Click into the constructor, pick a representative instance, and look at the Retainers panel at the bottom. That's the chain back to a GC root: the literal path of references that's keeping this object alive. Read it bottom-up. The first thing you don't expect to see is your leak.

4. Reach for clinic.js if the leak is shape-dependent. clinic doctor and clinic heapprofile are great for "I don't even know which subsystem is leaking" cases: they produce flamegraphs and time-correlated charts you can scan visually. They are not great for very long-running production traces; the report-generation step can time out for runs longer than an hour. For dev-environment reproductions and short load tests, they're excellent.

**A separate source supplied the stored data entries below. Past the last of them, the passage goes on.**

/-- R16 step 1: each bound context is aborted and a WITHDRAW of the old version sent to its region. -/
def withdrawAll (r : Record) (s : State) : State :=
  (List.finRange 8).foldl (fun t x => match (vget r.slots x).ctx with
    | some c => sendCtl x (.withdraw r.key r.version) (endOutbound c t)
    | none => t) s

/-- R16 step 2: an inbound context in AWAIT_HOST or RECEIVING is cancelled with drain. -/
def cancelInbound (r : Record) (s : State) : State :=
  match r.inbound with
  | some c =>
    match s.ctx c with
    | .inb i => if i.state == .draining then s else cancelDrain c .superseded s
    | _ => s
  | none => s

/-- R19: the notice of the supersede itself, for the record as it stood. A LANDED record gives IN_CANCELLED with or without a context of an earlier version that still drains. -/
def supersedeNotice (r : Record) (version : Version) (role : Role) (s : State) : State :=
  match r.role with
  | .localRole => if role == .remoteRole then emitRecord r.key (.superseded r.key r.version version) s else s
  | .remoteRole =>
    if (r.state == .waiting && r.inbound.isNone) || r.state == .landed then emitRecord r.key (.inCancelled r.key r.version .superseded) s else s

/-- R18: REPLY NEWER to the old origin, when the record was REMOTE and not SETTLED. -/
def replyNewerSend (r : Record) (version : Version) (s : State) : State :=
  if r.role == .remoteRole && r.state != .settled then sendCtl (regionOf r.version.origin) (.reply r.key r.version .newer 0 (some version)) s else s

/-- R16 to R19: the supersede action on a record, up to the joins; `st` is the state the claim leaves it in. -/
def supersede (r : Record) (content : Content) (role : Role) (st : RecState) (targets : List Region) (s : State) : State :=
  let s1 := leaveLists r.key (cancelInbound r (withdrawAll r s))
  let s2 := supersedeNotice r content.version role (replyNewerSend r content.version s1)
  joinTargets r.key targets (modRec r.key (storeVersion content role st targets) s2)

/-! ## Service of owed notices (R188, R189) -/

/-- R189: the RECORD_STATE notice of a record. -/
def recordStateNotice (r : Record) : Notice :=
  .recordState r.key r.version r.kind r.size r.contentTag r.role r.state r.outcome (r.slots.map fun sl => (sl.state, sl.reason))

/-- The entries a record's service places: its owed cancel, if any, then its RECORD_STATE (R189). -/
def serviceBodies (r : Record) : List EntryBody :=
  (match r.owedCancel with
   | some (v, why) => (Notice.inCancelled r.key v why).bodies
   | none => []) ++ (recordStateNotice r).bodies

/-- R21: the owed pressure flag is served; nothing when its notice does not fit. -/
def servePressure (s : State) : Option State :=
  let s' := s.withBacklog { s.backlog with owedPressure := false }
  if s.table.rising == s.table.lastReported then some s'
  else if s.backlog.free = 0 then none
  else some ((place (Notice.pressure s.table.rising s.table.records.length).bodies s').withTable { s.table with lastReported := s.table.rising })

/-- R146: a region's owed flag is served. -/
def serveRegion (x : Region) (s : State) : Option State :=
  let e := s.region x
  if s.backlog.free = 0 then none
  else some (modRegion x (fun e => { e with owed := false, lastReported := e.state, unreported := 0 })
    (place (Notice.regionState x e.state e.lastReported e.miss e.unreported).bodies s))

/-- The bucket key of a place of the Miss Hold (R30). -/
def Parked.bucket (p : Parked) : Byte × BitVec 32 := (p.pub.key.tenant, p.pub.key.bucket)

/-- R31: a place's owed flag is served. -/
def servePlace (n : Fin 4) (p : Parked) (s : State) : Option State :=
  if s.backlog.free = 0 then none
  else some (place (Notice.bucketMiss p.bucket.1 p.bucket.2 n.val).bodies
    (s.withBmc { s.bmc with hold := vset s.bmc.hold n (some { p with owed := false }) }))

/-- R189: the record at the head of the Owed List is served; retirement may follow (R10). -/
def serveRecord (k : Key) (rest : List Key) (s : State) : Option State :=
  match s.table.find k with
  | none => some (s.withBacklog { s.backlog with owedList := rest })
  | some r =>
    if s.backlog.free < (serviceBodies r).length then none
    else
      let s1 := s.withBacklog { s.backlog with owedList := rest }
      let s2 := modRec k (fun r => { r with owed := false, owedCancel := none }) s1
      some (pressureCheck (retireIfDue k (place (serviceBodies r) s2)))

/-- The first region whose REGION_STATE is owed. -/
def State.owedRegion (s : State) : Option Region := (List.finRange 8).find? fun x => (s.region x).owed

/-- The first place of the Miss Hold whose BUCKET_MISS is owed. -/
def State.owedPlace (s : State) : Option (Fin 4 × Parked) :=
  (List.finRange 4).findSome? fun n => (vget s.bmc.hold n).bind fun p => if p.owed then some (n, p) else none

/-- R188: the first owed item of the order is served, if its notice fits. -/
def serveOne (s : State) : Option State :=
  if s.backlog.owedPressure then servePressure s
  else match s.owedRegion with
    | some x => serveRegion x s
    | none => match s.owedPlace with
      | some (n, p) => servePlace n p s
      | none => match s.backlog.owedList with
        | k :: rest => serveRecord k rest s
        | [] => none

/-- R188: items are served from the start of the order until one does not fit; the first argument bounds their number. -/
def serveUpTo : Nat → State → State
  | 0, s => s
  | n + 1, s => match serveOne s with
    | some s' => serveUpTo n s'
    | none => s

/-- R188: the service in an event in which places become free. Every item but a pressure flag takes a place, and each of those raises at most one pressure flag. -/
def serve (s : State) : State := serveUpTo (2 * (Config.backlogPlaces + s.backlog.owedList.length) + 2) s

end Sys2Proof.Machine
end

5. Treat --max-old-space-size as a diagnostic ceiling, not a fix. When a process is OOM-killed because it hit the V8 heap limit, raising the limit just delays the OOM. The leak still exists. Use the flag during debugging to give yourself enough headroom to capture useful snapshots before the process dies, then take the flag out and fix the actual cause.

A handful of operational lessons that go alongside the loop. Take snapshots during low-traffic hours because the snapshot itself temporarily pauses the event loop and spikes CPU; on a hot process this can cause request timeouts. Save snapshots somewhere persistent: they can be 200 to 500 MB for a process with a 1 GB heap, and you don't want to lose them when the container restarts. And keep the older snapshots; the most useful comparison is often not the first leak you spotted, but the change between two later snapshots, after the leak has had time to grow into something the GC pressure makes obvious.

The Pattern Underneath All Of Them

Read the six categories back and the same shape shows up in every one. A long-lived thing (a socket, the libuv timer queue, a module-level Set, an exported memoiser) holds a reference to something. That reference is a closure, or a callback, or an entry in a Map. The closure or callback or entry transitively holds something bigger than you intended. The GC is doing exactly the right thing: nothing is unreachable, so nothing is collected. Memory climbs.

The leak isn't a bug in the GC. It isn't a bug in Node. It's a place where the lifetime of a reference quietly exceeded the lifetime of your intent to use it.

The good news is that this reframes the question into something you can actually answer. Instead of "why is my process leaking?", ask: "what long-lived thing is holding a reference to this object, and is there a reason it still should?" If there's no good reason, you've found your leak, and the fix is usually one of three moves: remove the listener, clear the timer, or bound the cache. Boring fixes, every time. Which is what you want at 3 AM.